-- ==== Sys2Proof/Machine/Ops.lean ====
section
/-! DEFINITION. The named operations over the state: the primitives of 00_scope.md R12, the timers of 10_state.md
R35, the two register accesses of 20_memory.md R63 and R64, and taking a fault or a refusal (60_exceptions.md R240,
R242).

An operation that can end the step early takes what follows it as its last argument but one, `k`: a fault or a
refusal does not call `k`, so nothing after it in the step happens and what came before it is kept (R114). -/

namespace Sys2Proof.Machine

/-- What a meaning and a step answer. -/
abbrev Outcome := Host.Outcome State Fault Refusal

/-- Change the block's fields. -/
def onBlock (f : Block → Block) (s : State) : State := { s with blk := f s.blk }

/-- `Emit(e)` appends `e` to the trace (R41). -/
def emit (e : Event) (s : State) : State := { s with blk := { s.blk with trace := s.blk.trace ++ [e] } }

/-- `raise Fault(code)`: the block's one way of taking an exception. It records the code and enters Fatal; the
step ends (60_exceptions.md R240, R248). -/
def raiseFault (code : FaultCode) (s : State) : State :=
  { s with blk := { s.blk with fault := some code, bringup := .fatal } }

/-- `refuse(code)`: the sticky mark, and the first code (R242). -/
def refuse (code : RefusalCode) (s : State) : State :=
  { s with blk := { s.blk with
      refused := true
      refusedCode := if s.blk.refused then s.blk.refusedCode else some code } }

/-- In Fatal no stimulus has a step (R241); otherwise the step is `f`. -/
def unlessFatal (f : State → State) (s : State) : Outcome :=
  if s.blk.bringup = .fatal then .fault .noStepInFatal else .next (f s)

/-! ### Timers -/

/-- The two timers that are armed or not (R34). -/
inductive Timer where
  | settle
  | lockPoll
  deriving DecidableEq, Repr

/-- `arm(SETTLE)` and `arm(LOCK_POLL)` (R35). -/
def arm (t : Timer) (s : State) : State :=
  match t with
  | .settle => { s with blk := { s.blk with settleArmed := true } }
  | .lockPoll => { s with blk := { s.blk with lockPollActive := true } }

/-- `disarm(SETTLE)` and `disarm(LOCK_POLL)` (R35). -/
def disarm (t : Timer) (s : State) : State :=
  match t with
  | .settle => { s with blk := { s.blk with settleArmed := false } }
  | .lockPoll => { s with blk := { s.blk with lockPollActive := false } }

/-- `st.reqTimers[k]`. -/
def reqCount (t : ReqTimers) : ReqKind → Nat
  | .alloc => t.alloc
  | .getSource => t.getSource
  | .dealloc => t.dealloc

/-- `st.reqTimers[k] <- n`. -/
def setReqCount (t : ReqTimers) (k : ReqKind) (n : Nat) : ReqTimers :=
  match k with
  | .alloc => { t with alloc := n }
  | .getSource => { t with getSource := n }
  | .dealloc => { t with dealloc := n }

/-- `arm(REQ[k])` (R35). -/
def armReq (k : ReqKind) (s : State) : State :=
  { s with blk := { s.blk with
      reqTimers := setReqCount s.blk.reqTimers k (reqCount s.blk.reqTimers k + 1) } }

/-- The expiry of one `REQ[k]` timer (R35). -/
def expireReq (k : ReqKind) (s : State) : State :=
  { s with blk := { s.blk with
      reqTimers := setReqCount s.blk.reqTimers k (reqCount s.blk.reqTimers k - 1) } }

/-! ### The await flags -/

/-- `await[k]`. -/
def awaiting (b : Block) : ReqKind → Bool
  | .alloc => b.awaitAlloc
  | .getSource => b.awaitGetSource
  | .dealloc => b.awaitDealloc

/-- The block with `await[k] <- v`. -/
def withAwait (b : Block) (k : ReqKind) (v : Bool) : Block :=
  match k with
  | .alloc => { b with awaitAlloc := v }
  | .getSource => { b with awaitGetSource := v }
  | .dealloc => { b with awaitDealloc := v }

/-- `await[k] <- v`. -/
def setAwait (k : ReqKind) (v : Bool) (s : State) : State := { s with blk := withAwait s.blk k v }

/-! ### The register bus -/

/-- How many bytes the chip answers an access with: the count of a read, the one receive byte of a write. -/
def accessWidth : Access → Nat
  | .read _ n => n.toNat
  | .write _ _ => 1

/-- The bytes of an answer: those the chip gives, and a free value for each one it leaves out (log 2). -/
def answerBytes (acc : Access) (s : State) (data : List Byte) : List Byte :=
  (List.range (accessWidth acc)).map fun i =>
    data.getD i (Config.chipByte s.env.draws s.blk.trace acc i)

/-- The chip's answer to an access, a draw (20_memory.md R62): none is a bus error. -/
def busReply (acc : Access) (s : State) : Option (List Byte) :=
  match s.env.replies with
  | .error :: _ => none
  | .ok data :: _ => some (answerBytes acc s data)
  | [] => if Config.busFails s.env.draws s.blk.trace acc then none else some (answerBytes acc s [])

/-- The chip's answer is used up. -/
def takeReply (s : State) : State :=
  { s with env := { s.env with replies := s.env.replies.tail, draws := s.env.draws + 1 } }

/-- `MemRead(a, n)` and then `k` of the bytes read (20_memory.md R63). -/
def memRead (a n : Byte) (k : List Byte → State → State) (s : State) : State :=
  if burstInBounds a n then
    match busReply (.read a n) s with
    | none => raiseFault .transport (takeReply s)
    | some data => k data (emit (.regRead a n data) (takeReply s))
  else refuse .fieldRange s

/-- `MemRead(a, 1)[0]` and then `k` of the byte. -/
def memReadByte (a : Byte) (k : Byte → State → State) : State → State :=
  memRead a 1#8 fun data => k (byteAt data 0)

/-- `MemWrite(a, 1, v)` and then `k` of the prior receive byte (R64). -/
def memWrite (a v : Byte) (k : Byte → State → State) (s : State) : State :=
  match busReply (.write a v) s with
  | none => raiseFault .transport (takeReply s)
  | some data => k (byteAt data 0) (emit (.regWrite a v (byteAt data 0)) (takeReply s))

/-- `RMWClr(a, m)` and then `k` (41_register_transport.md R112). -/
def rmwClr (a m : Byte) (k : State → State) : State → State :=
  memReadByte a fun v => memWrite a (clearBits v m) fun _ => k

/-- `RMWSet(a, m)` and then `k` (R113). -/
def rmwSet (a m : Byte) (k : State → State) : State → State :=
  memReadByte a fun v => memWrite a (setBits v m) fun _ => k

/-- `ClearReason(r)` and then `k` (42_interrupt_dispatch.md R139). -/
def clearReason (r : Reason) (k : State → State) (s : State) : State :=
  match s.cfg.clrPolarity with
  | .writeZero => rmwClr s.cfg.regCtrl (reasonMask s.cfg r) k s
  | .writeOne => rmwSet s.cfg.regCtrl (reasonMask s.cfg r) k s

/-! ### Draws of the EITHER policies -/

/-- What the next draw of NC_POSITION = EITHER answers, true for READ (R137). -/
def ncDraw (s : State) : Bool :=
  match s.env.ncDraws with
  | d :: _ => d
  | [] => Config.ncReads s.env.draws s.blk.trace

/-- The draw of NC_POSITION = EITHER is used up. -/
def takeNcDraw (s : State) : State :=
  { s with env := { s.env with ncDraws := s.env.ncDraws.tail, draws := s.env.draws + 1 } }

/-- What the next draw of MP_GATE_POLICY = EITHER answers (43_frame_codec.md R171). -/
def gateDraw (s : State) : GateArm :=
  match s.env.gateDraws with
  | d :: _ => d
  | [] => Config.gateArm s.env.draws s.blk.trace

/-- The draw of MP_GATE_POLICY = EITHER is used up. -/
def takeGateDraw (s : State) : State :=
  { s with env := { s.env with gateDraws := s.env.gateDraws.tail, draws := s.env.draws + 1 } }

/-! ### Taking a stimulus from the program -/

/-- The decoded stimulus is presented: the program goes on with `rest` (30_encoding.md R80). -/
def present (rest : List Byte) (s : State) : State :=
  { s with env := { s.env with
      program := rest
      consumed := s.env.consumed + (s.env.program.length - rest.length) } }

/-- A decode refusal: the mark is set and the run ends at the stimulus's offset (60_exceptions.md R242, R243). -/
def endRun (code : RefusalCode) (s : State) : State :=
  let t := refuse code s
  { t with env := { t.env with ended := some (code, t.env.consumed) } }

/-- Decode the next stimulus and execute it with `run`. With no byte left the run has ended (70_reset_and_hazards.md
R287(a)). -/
def runNext (run : Instr → State → Outcome) (s : State) : Outcome :=
  match s.env.program with
  | [] => .refused .noStimulus
  | _ :: _ =>
    match decode s.env.program with
    | .ok (i, rest) => run i (present rest s)
    | .error code => .next (endRun code s)

/-- The precedence of R243: in Fatal there is no step; after a decode refusal the run has ended; otherwise the next
stimulus. -/
def stepWith (run : Instr → State → Outcome) (s : State) : Outcome :=
  if s.blk.bringup = .fatal then .fault .noStepInFatal
  else if s.env.ended.isSome then .refused .runEnded
  else runNext run s

/-- The state with the bytes `bytes` as its program and the run not ended: what the next step fetches. -/
def loadProgram (bytes : List Byte) (s : State) : State :=
  { s with env := { s.env with program := bytes, ended := none } }

end Sys2Proof.Machine
end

::::::::

# [PROBLEM TO SOLVE]
Every line above holding the string "ncDraws" should be listed.

# [WRITTEN RESPONSE]
  match s.env.ncDraws with
  { s with env := { s.env with ncDraws := s.env.ncDraws.tail, draws := s.env.draws + 1 } }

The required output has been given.